Market size estimate: 4,000+ publicly traded companies in the US alone. D&O premium for AI coverage at $10K–$50K per company. Conservative TAM: $40M–$200M.
Strategic Implications for Insurance Leadership Teams
For Insurance CEOs
The paper reveals a market in active bifurcation — carriers are either building AI-specific products or adding AI exclusions to legacy lines. The middle ground is not a strategy; it is an accident waiting to happen. A single large AI-caused loss in the next 12 months will force the market to resolve the silent exposure question.
Recommendation: Commission an internal audit of your full book of business against the paper’s 55-threat taxonomy. Identify all silent-AI exposure in your portfolio. Quantify the accumulation. Then decide which cells to convert to affirmative coverage and which to exclude — before a loss event makes the decision for you.
For Chief Underwriting Officers
The paper’s six-peril crosswalk is a product development brief disguised as an academic table. Your competitors have staked claims on individual perils. The question is whether you build a multi-peril product that makes the single-peril specialists look narrow.
Recommendation: Build the multi-peril AI liability endorsement. Six perils. One product. One underwriting framework. The first carrier to market with comprehensive coverage will own the corporate AI insurance category for at least 12–18 months.
For Heads of Product Development
Foundation model concentration risk (T-45) is the most interesting product problem in commercial insurance right now. The risk is real, the demand is latent, and there are zero carriers competing for it.
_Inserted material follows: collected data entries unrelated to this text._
/-- R170: while `rst` is 1, `req_ready` and `rsp_valid` are 0 and what was accepted but not delivered is
dropped; nothing else changes. After it returns to 0 the PDU is ready, nothing is pending, and the
first request is answered like any other: by its operation, or IllegalCommand where it is reserved.
The model's choice: that the host's side of the channels is left as it is under reset (log 10), and
that the first request is taken and answered in the first step after it (logs 4, 5). -/
def Obligations.ResetDropsUndeliveredResponses : Prop :=
  ∀ s : State, s.rst = true → s.reqReady = false ∧ s.rspValid = false ∧
    ∃ t, step s = .next t ∧ t = { s with responses := [] } ∧
      ∀ u, u = { t with rst := false } → u.reqReady = true ∧ u.rspValid = false ∧
        ∀ q rest, u.requests = q :: rest →
          (∀ i, decode q.cmd = .ok i → step u = exec i { u with requests := rest, req := q }) ∧
          (Reserved q.cmd →
            step u = .next (State.answer { u with requests := rest, req := q } (.err .illegalCommand)))

/-- The machine right after reset: no response pending, `rst` back to 0, the defaults of R6 (R22, R170).
The other fields are the model's choice (log 6) and are not stated. -/
def Obligations.ResetStateHasNothingPending : Prop :=
  State.reset.responses = [] ∧ State.reset.rst = false ∧ State.reset.reqReady = true ∧
  State.reset.rspValid = false ∧ State.reset.cfg.max96 = 154742504910672534362390527 ∧
  State.reset.cfg.min96 = -154742504910672534362390528 ∧
  State.reset.cfg.max128 = 664613997892457936451903530140172287 ∧
  State.reset.cfg.min128 = -664613997892457936451903530140172288 ∧
  State.reset.cfg.magW = 128 ∧ State.reset.cfg.scW = 8

/-! ## Whole-machine properties -/

/-- The response is a function of the build and the request alone: not of other requests, of earlier
responses or errors, or of what is pending (R23, R40, R155). That the step delivers, accepts and
answers at once, and is always ready, is the model's choice (logs 4, 5). -/
def Obligations.ResponseIsAFunctionOfTheRequestAlone : Prop :=
  ∃ f : Config → Request → Response, ∀ (s : State) (q : Request) (rest : List Request),
    s.rst = false → s.requests = q :: rest →
    step s = .next ((taken s q rest).answer (f s.cfg q))

/-- Every accepted request produces exactly one response, and responses keep the order of their requests
(R23, R175): while `rst` is 0, as many steps as there are requests offered answer them all. The bound
of one step a request is the model's choice (logs 4, 5). -/
def Obligations.EveryRequestIsAnsweredOnceInOrder : Prop :=
  ∃ f : Config → Request → Response, ∀ s : State, s.rst = false →
    ∃ t : State, Sys2Proof.core.run s.requests.length s = .next t ∧ t.requests = [] ∧
      t.delivered ++ t.responses = s.delivered ++ s.responses ++ s.requests.map (f s.cfg)

/-- A step never stops, never changes the parameters of the build, and never changes a delivered
response (R11, R18, R53). -/
def Obligations.StepsNeverStopAndKeepWhatWasDelivered : Prop :=
  ∀ s : State, ∃ t, step s = .next t ∧ t.cfg = s.cfg ∧ t.rst = s.rst ∧ t.rspReady = s.rspReady ∧
    s.delivered <+: t.delivered ∧ t.requests <:+ s.requests

/-- Every step keeps the invariant: every packed response is canonical at its width, so it may be used
as an operand, and every value response fits its port (R67, R98, R171). -/
def Obligations.EveryStepKeepsResponsesSound : Prop :=
  ∀ s t : State, s.Inv → step s = .next t → t.Inv

/-- The invariant holds right after reset. -/
def Obligations.ResponsesSoundAtReset : Prop := State.reset.Inv

/-- A request field an operation does not read has no effect on the response (R15, R16). -/
def Obligations.UnreadRequestFieldsHaveNoEffect : Prop :=
  ∀ (i : Instr) (s t : State), s.cfg = t.cfg → AgreeOnReads i s.req t.req →
    ∃ x, exec i s = .next (s.answer x) ∧ exec i t = .next (t.answer x)

/-- Which operation may report which error (R150, R151): ENC alone reports the value errors, the
overflow detections inside an operation surface as ArithmeticOverflow or not at all, W = 64 never
reports NonCanonicalOperand, and EQ and HASH report nothing. -/
def Obligations.OperationsReportOnlyTheirOwnErrors : Prop :=
  ∀ (i : Instr) (s : State) (k : ErrorKind), s.cfg.Legal →
    exec i s = .next (s.answer (.err k)) → MayRaise i k

/-! ## The response port -/

/-- R150, R153: an error response has `st` = the code of its kind and every other field zero. -/
def Obligations.ErrorResponsesCarryOnlyTheCode : Prop :=
  (∀ (c : Config) (k : ErrorKind), (Response.err k).ports c =
    { st := k.code, rH := 0#64, rB := 0#64, rvNeg := 0#1, rvMag := 0, rvScale := 0, rS := 0#32 }) ∧
  ErrorKind.code .scaleTooLarge = 1#4 ∧ ErrorKind.code .invalidScale = 2#4 ∧
  ErrorKind.code .valueTooLarge = 3#4 ∧ ErrorKind.code .valueTooSmall = 4#4 ∧
  ErrorKind.code .arithmeticOverflow = 5#4 ∧ ErrorKind.code .nonCanonicalOperand = 6#4 ∧
  ErrorKind.code .illegalCommand = 7#4

/-- R14, R16: an OK response has `st` = 0, its own result on the port (a 96-bit header word in the low
32 bits, none at W = 64) and zero in the fields it gives no meaning to. -/
def Obligations.ResultsStandOnTheirOwnPorts : Prop :=
  ∀ c : Config,
    (∀ p : Packed .w64, (Response.packed .w64 p).ports c =
      { st := 0#4, rH := 0#64, rB := p.b, rvNeg := 0#1, rvMag := 0, rvScale := 0, rS := 0#32 }) ∧
    (∀ p : Packed .w96, (Response.packed .w96 p).ports c =
      { st := 0#4, rH := 0#32 ++ p.h, rB := p.b, rvNeg := 0#1, rvMag := 0, rvScale := 0, rS := 0#32 }) ∧
    (∀ p : Packed .w128, (Response.packed .w128 p).ports c =
      { st := 0#4, rH := p.h, rB := p.b, rvNeg := 0#1, rvMag := 0, rvScale := 0, rS := 0#32 }) ∧
    (∀ x : Scalar, (Response.scalar x).ports c =
      { st := 0#4, rH := 0#64, rB := 0#64, rvNeg := 0#1, rvMag := 0, rvScale := 0, rS := x })

/-! ## The functions of the external math library -/

/-- R81: `digits(n)` is the least d ≥ 1 with |n| < 10^d. -/
def Obligations.DigitsIsTheLeastDecimalLength : Prop :=
  ∀ n : Int, 1 ≤ digits n ∧ |n| < 10 ^ digits n ∧ ∀ d, 1 ≤ d → |n| < 10 ^ d → digits n ≤ d

/-- R82: `tc_len(n)` is the least L ≥ 1 with −2^(8L−1) ≤ n ≤ 2^(8L−1) − 1. -/
def Obligations.ByteLengthIsTheShortest : Prop :=
  ∀ n : Int, 1 ≤ tcLen n ∧ (-2 ^ (8 * tcLen n - 1) ≤ n ∧ n ≤ 2 ^ (8 * tcLen n - 1) - 1) ∧
    ∀ L, 1 ≤ L → -2 ^ (8 * L - 1) ≤ n → n ≤ 2 ^ (8 * L - 1) - 1 → tcLen n ≤ L

/-- R83: the bytes of `tc_bytes`, that `tc_value` reads them back, and when a byte array is minimal. -/
def Obligations.TwosComplementBytesReadBack : Prop :=
  (∀ (n : Int) (L : Nat), 1 ≤ L → -2 ^ (8 * L - 1) ≤ n → n ≤ 2 ^ (8 * L - 1) - 1 →
    (tcBytes n L).length = L ∧
    (∀ (i : Nat) (x : Byte), (tcBytes n L)[i]? = some x →
      (x.toNat : Int) = n % 2 ^ (8 * L) / 2 ^ (8 * (L - 1 - i)) % 256) ∧
    tcValue (tcBytes n L) = n) ∧
  (∀ B : List Byte, 1 ≤ B.length →
    (B = tcBytes (tcValue B) (tcLen (tcValue B)) ↔ minimalBytes B = true) ∧
    (minimalBytes B = true ↔ B.length = 1 ∨
      ∀ b0 b1 : Byte, B[0]? = some b0 → B[1]? = some b1 →
        ¬ (b0 = 0x00#8 ∧ b1.toNat < 0x80) ∧ ¬ (b0 = 0xFF#8 ∧ 0x80 ≤ b1.toNat)))

/-! ## The packed formats -/

/-- R60: the places of `sc`, `tag` and the lanes in the header word, at both tagged widths. -/
def Obligations.HeaderFieldsStandWhereTheFormatSays : Prop :=
  (∀ (s t : BitVec 4) (l : BitVec 24) (b : Word64),
    Packed.sc (w := .w96) ⟨s ++ t ++ l, b⟩ = s ∧ Packed.tag (w := .w96) ⟨s ++ t ++ l, b⟩ = t ∧
    Packed.lanes (w := .w96) ⟨s ++ t ++ l, b⟩ = l ∧
    ∀ k < 3, Packed.lane (w := .w96) ⟨s ++ t ++ l, b⟩ k = l.extractLsb' (8 * k) 8) ∧
  (∀ (s t : BitVec 4) (l : BitVec 56) (b : Word64),
    Packed.sc (w := .w128) ⟨s ++ t ++ l, b⟩ = s ∧ Packed.tag (w := .w128) ⟨s ++ t ++ l, b⟩ = t ∧
    Packed.lanes (w := .w128) ⟨s ++ t ++ l, b⟩ = l ∧
    ∀ k < 7, Packed.lane (w := .w128) ⟨s ++ t ++ l, b⟩ k = l.extractLsb' (8 * k) 8)

/-- R74: the wire fields of a packed value are its two words, both ways, and nothing is checked. -/
def Obligations.WireFieldsAreTheTwoWords : Prop :=
  ∀ (w : Width) (p : Packed w), toFields p = (p.h, p.b) ∧ fromFields (toFields p) = p ∧
    ∀ f : BitVec w.hb × Word64, toFields (fromFields f : Packed w) = f

/-- R65: an integer of 19 digits that fits 64 bits takes the Extended path with 8 bytes; its image there is
bit for bit the one the Compact layout gives it, and it is read back from there. -/
def Obligations.ExtendedOfEightBytesIsTheCompactImage : Prop :=
  ∀ (c : Config) (w : Width) (u : Int) (s : Nat), c.Legal → w ≠ .w64 → s ≤ 6 → digits u = 19 →
    -2 ^ 63 ≤ u → u ≤ 2 ^ 63 - 1 →
    pack c w u s = .ok (extended w s u) ∧
    tcLen u = 8 ∧ extended w s u = compact w s u ∧ (extended w s u).tag = 8#4 ∧
    (extended w s u).lanes = 0#_ ∧ (extended w s u).b = BitVec.ofInt 64 u ∧
    unpack (extended w s u) = (u, s)

/-- R32: where the bytes B of an Extended magnitude stand: B[L−8+j] in the body word from the top down,
B[L−9] in the lowest lane of the header word, B[L−10] in the next, zero in the unused lanes; so lanes
and body side by side are B read as one big-endian number. -/
def Obligations.ExtendedBytesStandRightAligned : Prop :=
  ∀ (w : Width) (u : Int) (s : Nat), w ≠ .w64 → 8 ≤ tcLen u → tcLen u ≤ lmaxOf w →
    (∀ j < 8, some ((extended w s u).b.extractLsb' (8 * (7 - j)) 8) =
      (tcBytes u (tcLen u))[tcLen u - 8 + j]?) ∧
    (∀ k < tcLen u - 8, some ((extended w s u).h.extractLsb' (8 * k) 8) =
      (tcBytes u (tcLen u))[tcLen u - 9 - k]?) ∧
    (∀ k, tcLen u - 8 ≤ k → k < nlOf w → (extended w s u).h.extractLsb' (8 * k) 8 = 0#8) ∧
    (extended w s u).lanes.toNat * 2 ^ 64 + (extended w s u).b.toNat = bytesToNat (tcBytes u (tcLen u))

/-- R66, R68: what makes a packed pattern reserved, complete: at W = 64 nothing does. -/
def Obligations.ReservedPatternsAreTheseAndNoOthers : Prop :=
  (∀ (c : Config) (p : Packed .w64), canonical c p = true) ∧
  (∀ (c : Config) (w : Width) (p : Packed w), w ≠ .w64 →
    (canonical c p = false ↔
      7 ≤ p.sc.toNat ∨ p.tag.toNat ≤ 7 ∨ lmaxOf w < p.tag.toNat ∨
      (p.tag = 8#4 ∧ p.lanes ≠ 0#_) ∨
      (9 ≤ p.tag.toNat ∧ p.tag.toNat ≤ lmaxOf w ∧
        (2 ^ (8 * (p.tag.toNat - 8)) ≤ p.lanes.toNat ∨
          minimalBytes (p.magBytes (p.tag.toNat - 8)) = false ∨
          ¬ InRange c w (tcValue (p.magBytes (p.tag.toNat - 8))))))) ∧
  (∀ (c : Config) (w : Width) (p : Packed w), w ≠ .w64 → c.Legal → p.tag.toNat ≤ lmaxOf w →
    9 ≤ p.tag.toNat → minOf c w = -2 ^ (8 * lmaxOf w - 1) → maxOf c w = 2 ^ (8 * lmaxOf w - 1) - 1 →
    InRange c w (tcValue (p.magBytes (p.tag.toNat - 8))))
Recommendation: Start building the actuarial framework for foundation model concentration risk. Partner with reinsurance for the correlated loss pool. The carrier that solves this first will be the market-defining player in an entirely new line of business.
For Chief Risk Officers at Insurance Companies
The paper’s 8.9 percent silent-AI exposure estimate applies to your own portfolio. If you are a carrier writing cyber, tech E&O, D&O, EPLI, crime, or media policies without AI-specific wording, you have embedded AI risk in your book that you have not quantified.
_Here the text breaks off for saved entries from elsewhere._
/-- R139: CMP answers 0 exactly where its operands stand for one number. -/
theorem compareNumbers_eq_zero_iff (ha : canonical c a = true) (hb : canonical c b = true) :
    compareNumbers c a b = .ok 0#32 ↔ numberOf a = numberOf b := by
  obtain hlt | heq | hgt := lt_trichotomy (numberOf a) (numberOf b)
  · rw [compareNumbers_of_lt ha hb hlt]
    exact iff_of_false (by decide) hlt.ne
  · rw [compareNumbers_of_eq ha hb heq]
    exact iff_of_true rfl heq
  · rw [compareNumbers_of_gt ha hb hgt]
    exact iff_of_false (by decide) hgt.ne'

theorem exec_cmp_zero_iff (ha : canonical s.cfg (s.req.packedA w) = true)
    (hb : canonical s.cfg (s.req.packedB w) = true) :
    exec (instrOf w .cmp) s = .next (s.answer (.scalar 0#32)) ↔
      numberOf (s.req.packedA w) = numberOf (s.req.packedB w) := by
  rw [exec_cmp, ← compareNumbers_eq_zero_iff ha hb]
  refine ⟨ok_of_complete s (fun _ _ => Response.scalar.inj) fun _ _ => Response.noConfusion, fun h => ?_⟩
  rw [h]
  rfl

/-- R87: canonical patterns have the same bits exactly where number and scale agree. -/
theorem eq_iff_numberOf_eq_and_scale_eq (hc : c.Legal) (ha : canonical c a = true)
    (hb : canonical c b = true) :
    a = b ↔ numberOf a = numberOf b ∧ (unpack a).2 = (unpack b).2 := by
  rw [← unpack_inj hc ha hb, Prod.ext_iff]
  refine and_congr_left fun hscale => ?_
  rw [numberOf, numberOf, hscale, number_left_inj]

end Divergence

end Sys2Proof.Machine

namespace Sys2Proof.Spec

open Sys2Proof.Machine

/-- Settles O48: two packed operands are equal where the words their width has are. -/
theorem equalityReadsRawBits : Obligations.EqualityReadsRawBits := by
  intro s
  refine ⟨(exec_eq s .w64).trans ?w64, (exec_eq s .w96).trans ?w96, (exec_eq s .w128).trans ?w128⟩
  case w64 => simp only [eqScalar, Request.packedA_eq_packedB_w64]
  case w96 => simp only [eqScalar, Request.packedA_eq_packedB_w96]
  case w128 => simp only [eqScalar, Request.packedA_eq_packedB_w128]

/-- Settles O51: canonical bits are a number and a scale, EQ compares both, and CMP the number. -/
theorem equalityAndOrderingDiverge : Obligations.EqualityAndOrderingDiverge := by
  rintro w s a b hc rfl rfl ha hb
  rw [exec_eq_scalar_iff, exec_eq_scalar_iff, eqScalar_eq_one_iff, eqScalar_eq_zero_iff, ne_eq,
    exec_cmp_zero_iff ha hb, eq_iff_numberOf_eq_and_scale_eq hc ha hb]
  refine ⟨And.left, and_congr_right fun hnum => not_congr (and_iff_right hnum), fun h => ?agree⟩
  case agree =>
    have hscale : (unpack (s.req.packedA w)).2 = (unpack (s.req.packedB w)).2 := by
      obtain hscale | rfl := h
      · exact hscale
      · rw [unpack_w64, unpack_w64]
    exact (and_iff_left hscale).symm

/-- Settles O50: HASH is a function of its packed operand, and EQ = 1 means the operands are equal. -/
theorem hashReadsRawBits : Obligations.HashReadsRawBits := by
  refine ⟨fun s => ⟨exec_hash s .w64, (exec_hash s .w96).trans ?w96, (exec_hash s .w128).trans ?w128⟩,
    fun w e s t hs ht heq => ?equal⟩
  case w96 => rw [hashScalar, Request.packedA, headerOfPort_w96]
  case w128 => rw [hashScalar, Request.packedA, headerOfPort_w128]
  case equal =>
    rw [exec_eq_scalar_iff, eqScalar_eq_one_iff] at heq
    rw [exec_hash, exec_hash, hs, ht, heq]
    exact ⟨_, rfl, rfl⟩

end Sys2Proof.Spec

/-! SUPPORT. The first request after reset (spec 70_reset_and_hazards.md R170), and the statement on it. -/

namespace Sys2Proof.Machine

open Sys2Proof.Spec

/-- With no response pending, accepting a request is all that happens to the channels. -/
theorem taken_of_nothing_pending {s : State} (h : s.responses = []) (q : Request) (rest : List Request) :
    taken s q rest = { s with requests := rest, req := q } := by
  rw [taken, State.deliver_of_idle (.inr h)]

end Sys2Proof.Machine

namespace Sys2Proof.Spec

open Sys2Proof.Machine

/-- Settles O7: the step under reset drops what is pending; then nothing is left to deliver, so the first
request is taken and answered by the rules of any other. -/
theorem resetDropsUndeliveredResponses : Obligations.ResetDropsUndeliveredResponses := by
  intro s hrst
  have hnotReady : s.reqReady = false := by
    rw [← Bool.not_eq_true, State.reqReady_iff, hrst]
    decide
  refine ⟨hnotReady, (State.rspValid_eq_false_iff s).mpr (.inl hrst), s.dropPending, step_rst s hrst, rfl,
    fun u hu => ?released⟩
  case released =>
    have hrun : u.rst = false := by rw [hu]
    have hempty : u.responses = [] := by rw [hu, State.dropPending_responses]
    refine ⟨(State.reqReady_iff u).mpr hrun, (State.rspValid_eq_false_iff u).mpr (.inr hempty),
      fun q rest hq => ?_⟩
    rw [← taken_of_nothing_pending hempty]
    exact ⟨fun i => stepRunsTheDecodedCommand u q rest i hrun hq,
      (reservedCommandsAnswerIllegalCommand u q rest hrun hq).1⟩

end Sys2Proof.Spec
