-- ==== Sys2Proof/Machine/Framing.lean ====
section
/-! DEFINITION. `ENCODE` and `DECPAIRS` (spec/41_framing.md). -/

namespace Sys2Proof.Machine

/-- The groups `ENCODE` emits for its argument bytes: every pair in order, each followed by its checksum (R71). -/
def encodePairs : List Byte → List Byte
  | a0 :: a1 :: args => a0 :: a1 :: crc8 a0 a1 :: encodePairs args
  | _ => []

/-- `ENCODE(IN)`: the opcode bytes are copied and never interpreted (R71, R72). -/
def opEncode : List Byte → Response
  | h :: l :: args =>
    if args.length % 2 = 1 then raise .invalidArgumentLength else okay (h :: l :: encodePairs args)
  | _ => raise .operandLength

/-- The offset of the first invalid group, in ascending order, where the list begins at offset `off` (R75, R76). -/
def firstBadGroup (off : Nat) : List Byte → Option Nat
  | d0 :: d1 :: c :: rest =>
    if groupValid d0 d1 c then firstBadGroup (off + groupBytes) rest else some off
  | _ => none

/-- The data bytes of every group, in order (R75). -/
def groupData : List Byte → List Byte
  | d0 :: d1 :: _ :: rest => d0 :: d1 :: groupData rest
  | _ => []

/-- `DECPAIRS(IN)`: length, then every group, then the pairs; one invalid group gives no pairs at all (R75). -/
def opDecpairs (ins : List Byte) : Response :=
  if ins.length % groupBytes ≠ 0 then raise .invalidBufferLength
  else
    match firstBadGroup 0 ins with
    | some off => raiseMismatch off
    | none => okay (groupData ins)

/-- The meaning of `ENCODE`. -/
def execEncode (ins : List Byte) (s : State) : Host.Outcome State Fault Refusal := serve opEncode ins s

/-- The meaning of `DECPAIRS`. -/
def execDecpairs (ins : List Byte) (s : State) : Host.Outcome State Fault Refusal := serve opDecpairs ins s

end Sys2Proof.Machine
end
Recommendation: Run the paper’s audit on your own portfolio before you offer it to your clients. Your silent-AI accumulation is your own reserve problem waiting to surface.
Thanks to All Authors
Alex Leung — No institutional affiliation listed
Rex Zhang — No institutional affiliation listed
Ervin Ling — No institutional affiliation listed
Kentaroh Toyoda — No institutional affiliation listed
SiewMei Loh — No institutional affiliation listed
Want to know how this applies to your company?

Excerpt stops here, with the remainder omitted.